# What is needed
Look for the word "none" in the material below. Copy each line that has it.

# Dataset entries
· · ·
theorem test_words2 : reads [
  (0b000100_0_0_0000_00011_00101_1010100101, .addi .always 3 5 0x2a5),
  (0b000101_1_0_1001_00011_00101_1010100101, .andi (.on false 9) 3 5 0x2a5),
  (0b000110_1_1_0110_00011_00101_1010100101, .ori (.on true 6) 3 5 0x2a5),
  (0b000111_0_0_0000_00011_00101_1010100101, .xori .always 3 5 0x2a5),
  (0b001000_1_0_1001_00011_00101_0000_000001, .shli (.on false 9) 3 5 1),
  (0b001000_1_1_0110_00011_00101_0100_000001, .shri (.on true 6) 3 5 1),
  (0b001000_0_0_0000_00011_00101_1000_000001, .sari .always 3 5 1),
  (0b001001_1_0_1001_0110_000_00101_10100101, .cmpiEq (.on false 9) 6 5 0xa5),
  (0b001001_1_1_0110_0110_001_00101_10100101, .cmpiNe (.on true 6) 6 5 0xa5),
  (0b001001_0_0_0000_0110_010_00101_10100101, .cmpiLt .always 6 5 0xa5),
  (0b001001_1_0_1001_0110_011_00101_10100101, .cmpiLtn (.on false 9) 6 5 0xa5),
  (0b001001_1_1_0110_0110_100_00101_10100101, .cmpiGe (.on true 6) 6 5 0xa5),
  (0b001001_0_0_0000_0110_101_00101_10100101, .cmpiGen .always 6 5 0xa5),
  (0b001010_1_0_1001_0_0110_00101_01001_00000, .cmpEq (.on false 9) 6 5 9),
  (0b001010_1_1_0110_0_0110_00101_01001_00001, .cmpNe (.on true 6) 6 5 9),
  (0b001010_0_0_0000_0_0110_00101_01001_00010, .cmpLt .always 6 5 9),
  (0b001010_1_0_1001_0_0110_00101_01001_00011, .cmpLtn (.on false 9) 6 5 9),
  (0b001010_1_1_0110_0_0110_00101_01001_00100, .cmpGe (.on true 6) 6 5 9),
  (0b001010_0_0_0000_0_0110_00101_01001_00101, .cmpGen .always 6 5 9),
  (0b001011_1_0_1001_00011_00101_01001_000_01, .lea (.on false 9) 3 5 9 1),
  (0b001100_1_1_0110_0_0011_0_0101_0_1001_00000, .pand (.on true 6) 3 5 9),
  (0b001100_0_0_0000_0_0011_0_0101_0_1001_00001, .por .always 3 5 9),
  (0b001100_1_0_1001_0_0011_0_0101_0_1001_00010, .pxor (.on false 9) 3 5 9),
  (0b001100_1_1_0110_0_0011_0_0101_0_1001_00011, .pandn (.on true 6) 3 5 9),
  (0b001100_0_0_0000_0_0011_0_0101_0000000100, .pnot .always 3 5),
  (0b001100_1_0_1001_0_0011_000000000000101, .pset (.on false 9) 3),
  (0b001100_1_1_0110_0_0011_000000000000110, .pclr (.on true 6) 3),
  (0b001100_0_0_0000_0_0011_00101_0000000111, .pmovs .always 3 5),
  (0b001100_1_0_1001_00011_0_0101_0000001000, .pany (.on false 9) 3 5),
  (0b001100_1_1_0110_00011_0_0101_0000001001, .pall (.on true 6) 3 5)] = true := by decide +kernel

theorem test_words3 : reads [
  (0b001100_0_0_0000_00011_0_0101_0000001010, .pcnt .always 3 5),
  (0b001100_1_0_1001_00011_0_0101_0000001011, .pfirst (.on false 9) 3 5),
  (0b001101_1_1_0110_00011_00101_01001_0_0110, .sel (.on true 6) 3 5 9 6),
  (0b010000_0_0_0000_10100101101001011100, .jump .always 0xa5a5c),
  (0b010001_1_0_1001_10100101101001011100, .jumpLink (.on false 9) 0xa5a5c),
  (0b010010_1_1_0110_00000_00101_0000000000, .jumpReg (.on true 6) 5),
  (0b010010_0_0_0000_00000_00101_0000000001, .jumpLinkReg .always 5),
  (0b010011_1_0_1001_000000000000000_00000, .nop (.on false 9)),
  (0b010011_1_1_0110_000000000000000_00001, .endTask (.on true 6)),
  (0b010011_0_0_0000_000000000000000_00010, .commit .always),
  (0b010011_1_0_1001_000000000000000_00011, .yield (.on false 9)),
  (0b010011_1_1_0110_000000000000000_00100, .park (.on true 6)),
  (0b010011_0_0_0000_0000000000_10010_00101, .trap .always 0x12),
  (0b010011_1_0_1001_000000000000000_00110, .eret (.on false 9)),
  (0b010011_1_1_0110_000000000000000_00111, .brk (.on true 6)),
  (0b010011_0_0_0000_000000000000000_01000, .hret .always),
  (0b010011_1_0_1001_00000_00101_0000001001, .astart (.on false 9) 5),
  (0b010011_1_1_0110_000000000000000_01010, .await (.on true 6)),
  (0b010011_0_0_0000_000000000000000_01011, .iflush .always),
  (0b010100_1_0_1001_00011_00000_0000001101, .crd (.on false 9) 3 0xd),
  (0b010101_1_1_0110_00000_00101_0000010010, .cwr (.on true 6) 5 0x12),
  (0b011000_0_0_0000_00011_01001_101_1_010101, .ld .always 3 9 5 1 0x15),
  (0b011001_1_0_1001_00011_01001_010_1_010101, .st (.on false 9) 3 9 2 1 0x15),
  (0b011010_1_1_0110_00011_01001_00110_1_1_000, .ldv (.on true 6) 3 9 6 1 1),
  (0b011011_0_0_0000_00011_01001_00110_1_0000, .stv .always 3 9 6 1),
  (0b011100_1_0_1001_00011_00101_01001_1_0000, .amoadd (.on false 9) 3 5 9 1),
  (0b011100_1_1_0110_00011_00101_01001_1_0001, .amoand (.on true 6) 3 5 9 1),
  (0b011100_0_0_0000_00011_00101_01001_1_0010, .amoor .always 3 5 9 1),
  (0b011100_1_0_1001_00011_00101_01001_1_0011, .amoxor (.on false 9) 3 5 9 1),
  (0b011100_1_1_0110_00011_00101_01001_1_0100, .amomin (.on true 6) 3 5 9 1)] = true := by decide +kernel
· · ·
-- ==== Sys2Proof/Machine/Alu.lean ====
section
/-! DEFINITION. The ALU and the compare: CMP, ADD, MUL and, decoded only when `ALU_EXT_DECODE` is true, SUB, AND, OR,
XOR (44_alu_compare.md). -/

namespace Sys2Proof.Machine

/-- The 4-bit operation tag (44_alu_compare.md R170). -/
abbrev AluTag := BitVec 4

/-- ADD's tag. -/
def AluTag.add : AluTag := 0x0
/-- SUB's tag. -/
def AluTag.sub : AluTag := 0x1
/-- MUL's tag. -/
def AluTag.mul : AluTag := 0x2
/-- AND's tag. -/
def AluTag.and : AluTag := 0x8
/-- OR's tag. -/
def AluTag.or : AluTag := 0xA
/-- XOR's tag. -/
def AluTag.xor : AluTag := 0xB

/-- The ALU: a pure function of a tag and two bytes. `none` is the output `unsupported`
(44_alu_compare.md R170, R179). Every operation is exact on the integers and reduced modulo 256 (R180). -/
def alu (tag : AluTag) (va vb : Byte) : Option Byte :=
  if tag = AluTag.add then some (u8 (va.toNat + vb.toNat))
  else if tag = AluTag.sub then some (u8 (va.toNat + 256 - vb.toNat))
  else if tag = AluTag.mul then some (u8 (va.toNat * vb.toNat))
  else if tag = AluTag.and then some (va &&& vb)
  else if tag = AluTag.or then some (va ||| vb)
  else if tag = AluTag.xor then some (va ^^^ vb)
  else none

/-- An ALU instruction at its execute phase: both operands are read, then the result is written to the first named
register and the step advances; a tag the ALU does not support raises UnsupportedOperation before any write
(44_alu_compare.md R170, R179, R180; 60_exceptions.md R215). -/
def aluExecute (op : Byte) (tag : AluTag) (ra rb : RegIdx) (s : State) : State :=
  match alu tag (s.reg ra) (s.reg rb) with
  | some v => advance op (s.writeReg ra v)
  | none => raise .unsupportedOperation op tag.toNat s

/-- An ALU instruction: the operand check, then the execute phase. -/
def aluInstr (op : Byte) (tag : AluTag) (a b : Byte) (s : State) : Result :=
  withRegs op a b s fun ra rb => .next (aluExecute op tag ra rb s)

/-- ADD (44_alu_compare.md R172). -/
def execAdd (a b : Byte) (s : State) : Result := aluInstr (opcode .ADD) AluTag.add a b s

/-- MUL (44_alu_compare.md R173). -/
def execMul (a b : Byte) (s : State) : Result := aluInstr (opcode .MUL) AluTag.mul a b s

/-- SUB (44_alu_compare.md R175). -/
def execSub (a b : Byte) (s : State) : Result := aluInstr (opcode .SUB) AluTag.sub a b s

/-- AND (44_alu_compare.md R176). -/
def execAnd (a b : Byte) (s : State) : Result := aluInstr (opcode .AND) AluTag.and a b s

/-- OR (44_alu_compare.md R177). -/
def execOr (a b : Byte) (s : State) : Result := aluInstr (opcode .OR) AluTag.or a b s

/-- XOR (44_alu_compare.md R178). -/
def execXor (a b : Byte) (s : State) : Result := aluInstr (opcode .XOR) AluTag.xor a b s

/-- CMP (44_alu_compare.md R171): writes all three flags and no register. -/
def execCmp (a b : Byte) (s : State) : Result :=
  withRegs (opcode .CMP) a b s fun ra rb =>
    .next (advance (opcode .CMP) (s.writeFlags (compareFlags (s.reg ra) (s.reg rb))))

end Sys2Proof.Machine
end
· · ·
# Exercise answer
/-- The ALU: a pure function of a tag and two bytes. `none` is the output `unsupported`
  else none
  | none => raise .unsupportedOperation op tag.toNat s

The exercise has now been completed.